/-- TIMER_TICK (R478, R480, R482, R484, R490): TB advances; a native counter that is not 0 counts down, with a zero event as it
reaches 0, and at 0 reloads, or clears EN in one-shot mode; a compatibility counter counts up, matches the compares it becomes
equal to, and wraps with an overflow event; a pending link reset takes the step's place. Events set the status bits, raise
VECTOR under IE and fire the wake source under WAKE. A disabled timer stands still. -/
def Obligations.TimerTickCounts : Prop :=
  ∀ (s : State) (i : Nat), i < 32 →
    let t := getTmr s i
    (t.en = false → exec (.timerTick i) s = .next s) ∧
    (t.en = true → ∃ u, exec (.timerTick i) s = .next u ∧ (∀ k, k ≠ i → getTmr u k = getTmr s k) ∧
      u = { s with tmr := u.tmr, hif := { s.hif with msix := u.hif.msix }, pwr := u.pwr } ∧
      (getTmr u i).tb = t.tb + 1 ∧
      (t.mode = .native → t.resetNext = false → t.count ≠ 0 → (getTmr u i).count = t.count - 1 ∧ (getTmr u i).en = true ∧
        (getTmr u i).zero = (t.zero || decide (t.count = 1)) ∧
        (t.count = 1 → t.ie = true → u.hif.msix = s.hif.msix ++ [t.vector.toNat]) ∧
        (t.count ≠ 1 → u.hif.msix = s.hif.msix ∧ u.pwr = s.pwr)) ∧
      (t.mode = .native → t.resetNext = false → t.count = 0 → t.oneshot = true → (getTmr u i).en = false ∧ (getTmr u i).count = 0) ∧
      (t.mode = .native → t.resetNext = false → t.count = 0 → t.oneshot = false →
        (getTmr u i).en = true ∧ (getTmr u i).count = t.reload) ∧
      (t.mode = .native → t.resetNext = true → (getTmr u i).count = t.reload ∧ (getTmr u i).resetNext = false) ∧
      (t.mode = .compat → t.resetNext = false → (getTmr u i).count = t.count + 1 ∧
        (getTmr u i).ovf = (t.ovf || decide (t.count = 0xFFFFFFFF)) ∧
        (getTmr u i).matches_ = t.matches_ ||| BitVec.ofNat 4 (matchBits t (t.count + 1)) ∧
        (getTmr u i).behind = if t.count = 0xFFFFFFFF then 0 else t.behind) ∧
      (t.mode = .compat → t.resetNext = true → (getTmr u i).count = 0 ∧ (getTmr u i).resetNext = false))

/-- TIMER_TB_READ and TIMER_CAPLO_READ answer the low word and keep the rest of the value for the next read (R478, R489);
TIMER_LINK_ACTION starts or resets the target of a fired link, unless that is in pace mode (R484); TRIGGER_CAPTURE captures in
every timer that selects the pin and the edge (R487) and fires a wake source on a rising edge that PWR_WAKE_EN enables (R504).
-/
def Obligations.TimerReadsLinksAndCaptures : Prop :=
  ∀ s : State,
    (∀ i, i < 32 →
      let t := getTmr s i
      exec (.timerTbRead i) s = .next { setTmr s i { t with tbHi := t.tb.extractLsb' 32 32 } with
        rdata := (t.tb.extractLsb' 0 32).setWidth 64 } ∧
      exec (.timerCaploRead i) s = .next { setTmr s i { t with
          snapHi := t.capTb.extractLsb' 32 32, snapCnt := t.capCount, capNew := false } with
        rdata := (t.capTb.extractLsb' 0 32).setWidth 64 }) ∧
    (∀ i, (getTmr s i).linkNow = true → (getTmr s i).ltarget.toNat ≠ i →
      let t := getTmr s i
      let k := t.ltarget.toNat
      let x := getTmr s k
      ∃ u, exec (.timerLinkAction i) s = .next u ∧ getTmr u i = { t with linkNow := false } ∧ u = { s with tmr := u.tmr } ∧
        (∀ j, j ≠ i → j ≠ k → getTmr u j = getTmr s j) ∧
        (x.mode = .pace → getTmr u k = x) ∧
        (x.mode ≠ .pace → getTmr u k = { x with
          en := x.en || t.lact.getLsbD 0, resetNext := x.resetNext || t.lact.getLsbD 1 })) ∧
    ∀ (pin : Nat) (rising : Bool),
      ∃ u, exec (.triggerCapture pin rising) s = .next u ∧ u = { s with tmr := u.tmr, pwr := u.pwr } ∧
        u.pwr = (if rising = true ∧ pin < 8 ∧ bit s.pwr.wakeEn pin = true then (wakeFires s pin).pwr else s.pwr) ∧
        ∀ i, nwf (fun _ => ({} : Timer)) s.tmr = true →
          let t := getTmr s i
          getTmr u i = if t.src = 1 ∧ t.pin.toNat = pin ∧ t.edge.getLsbD (if rising then 0 else 1) = true then
            { t with capTb := t.tb, capCount := t.count, capNew := true, capOver := t.capOver || t.capNew } else t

────────────────────────────────────────

_EXERCISE BRIEF:_ Everything above from the line with "(getTmr u i).matches_" to the line with "exec (.timerTbRead i)", both included, must be repeated exactly, and nothing outside that range.

_EXERCISE SOLUTION:_
        (getTmr u i).matches_ = t.matches_ ||| BitVec.ofNat 4 (matchBits t (t.count + 1)) ∧
        (getTmr u i).behind = if t.count = 0xFFFFFFFF then 0 else t.behind) ∧
      (t.mode = .compat → t.resetNext = true → (getTmr u i).count = 0 ∧ (getTmr u i).resetNext = false))

/-- TIMER_TB_READ and TIMER_CAPLO_READ answer the low word and keep the rest of the value for the next read (R478, R489);
TIMER_LINK_ACTION starts or resets the target of a fired link, unless that is in pace mode (R484); TRIGGER_CAPTURE captures in
every timer that selects the pin and the edge (R487) and fires a wake source on a rising edge that PWR_WAKE_EN enables (R504).
-/
def Obligations.TimerReadsLinksAndCaptures : Prop :=
  ∀ s : State,
    (∀ i, i < 32 →
      let t := getTmr s i
      exec (.timerTbRead i) s = .next { setTmr s i { t with tbHi := t.tb.extractLsb' 32 32 } with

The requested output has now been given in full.